Problem: Which lines of the entries hold the string "some"? Copy each one.

Collected data:

-- V-CTL-23: CLEAR from STATUS 0x00123A00
theorem test_clear_bus_error :
    statusAfter { configured with
      outcome := .busError, busErrCause := .arbLost, errState := .txWaddr, cmdRejected := true, rejReason := .busy }
      0x00000005#32 = some 0x00002000#32 := by decide +kernel

-- V-CTL-24: CLEAR after an OK reading
theorem test_clear_result :
    (afterCommand readDone 0x00000005#32).map
      (fun t => (regRead .data t, regRead .celsius t, regRead .fahrenheit t, regRead .crc t, regRead .config t)) =
      some (0x00000000#32, 0x7FC00000#32, 0x7FC00000#32, 0x00000030#32, 0x00640000#32) := by decide +kernel

/-! ## The CRC engine: V-CRC-1 to V-CRC-14 -/

theorem test_crc8Step :
    [(0x00#8, 0x00#8, 0x00#8), (0x00#8, 0x01#8, 0x07#8), (0x00#8, 0x07#8, 0x15#8), (0x00#8, 0x80#8, 0x89#8),
     (0x00#8, 0xFF#8, 0xF3#8), (0xFF#8, 0xFF#8, 0x00#8), (0x12#8, 0x34#8, 0xF2#8), (0x00#8, 0xB4#8, 0x05#8)].all
      (fun v => crc8Step v.1 v.2.1 == v.2.2) = true := by decide +kernel

theorem test_crc8_check_value :
    crc8 [0x31#8, 0x32#8, 0x33#8, 0x34#8, 0x35#8, 0x36#8, 0x37#8, 0x38#8, 0x39#8] = 0xF4#8 := by decide +kernel

theorem test_crc8_contexts :
    crc8 [0x00#8, 0x07#8, 0x01#8, 0xD2#8, 0x3A#8] = 0x3F#8 ∧ crc8 [0xFE#8, 0x07#8, 0xFF#8, 0xD2#8, 0x3A#8] = 0x24#8 ∧
    crc8 [0xB4#8, 0x06#8, 0xB5#8, 0xD2#8, 0x3A#8] = 0x26#8 := by decide +kernel

-- R90, R92 with the default parameters
theorem test_pecInput :
    pecInput Params.default 0xD2#8 0x3A#8 = [0xB4#8, 0x07#8, 0xB5#8, 0xD2#8, 0x3A#8] := by decide

/-! ## The scaler: V-SCL-1 to V-SCL-16 (k, Celsius, t, Fahrenheit) -/

theorem test_scaler_low :
    [(0, 0x00000000#32, 0xC3889333#32, 0xC3F5D5C2#32, 0xC3E5D5C2#32),
     (1, 0x3CA3D70A#32, 0xC38890A4#32, 0xC3F5D127#32, 0xC3E5D127#32),
     (2, 0x3D23D70A#32, 0xC3888E14#32, 0xC3F5CC8A#32, 0xC3E5CC8A#32),
     (12769, 0x437F6147#32, 0xC18E28F8#32, 0xC1FFE358#32, 0x3C654000#32),
     (13643, 0x43886E14#32, 0xBE947C00#32, 0xBF05A2CD#32, 0x41FBD2EA#32),
     (13657, 0x438891EB#32, 0xBC240000#32, 0xBC939999#32, 0x41FFDB1A#32),
     (13658, 0x4388947B#32, 0x3C240000#32, 0x3C939999#32, 0x42001273#32),
     (13663, 0x4388A147#32, 0x3DE14000#32, 0x3E4AB999#32, 0x4200CABA#32)].all
      (fun v => kelvinOf (BitVec.ofNat 16 v.1) == v.2.1 && celsiusOf (BitVec.ofNat 16 v.1) == v.2.2.1 &&
        mul32 (celsiusOf (BitVec.ofNat 16 v.1)) fMul == v.2.2.2.1 && fahrenheitOf (BitVec.ofNat 16 v.1) == v.2.2.2.2)
      = true := by decide +kernel

theorem test_scaler_high :
    [(15000, 0x43960000#32, 0x41D6CCD0#32, 0x424151EE#32, 0x42A0A8F7#32),
     (15007, 0x439611EB#32, 0x41D7EB80#32, 0x424253F3#32, 0x42A129FA#32),
     (15008, 0x4396147B#32, 0x41D81480#32, 0x424278D9#32, 0x42A13C6C#32),
     (15010, 0x43961999#32, 0x41D86660#32, 0x4242C289#32, 0x42A16144#32),
     (15058, 0x4396947B#32, 0x41E01480#32, 0x4249AC0C#32, 0x42A4D606#32),
     (32767, 0x4423D5C2#32, 0x43BF1851#32, 0x442BFC49#32, 0x4433FC49#32),
     (32768, 0x4423D70A#32, 0x43BF1AE1#32, 0x442BFE97#32, 0x4433FE97#32),
     (65535, 0x44A3D666#32, 0x4481B199#32, 0x44E972E0#32, 0x44ED72E0#32)].all
      (fun v => kelvinOf (BitVec.ofNat 16 v.1) == v.2.1 && celsiusOf (BitVec.ofNat 16 v.1) == v.2.2.1 &&
        mul32 (celsiusOf (BitVec.ofNat 16 v.1)) fMul == v.2.2.2.1 && fahrenheitOf (BitVec.ofNat 16 v.1) == v.2.2.2.2)
      = true := by decide +kernel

Result below:
      0x00000005#32 = some 0x00002000#32 := by decide +kernel
      some (0x00000000#32, 0x7FC00000#32, 0x7FC00000#32, 0x00000030#32, 0x00640000#32) := by decide +kernel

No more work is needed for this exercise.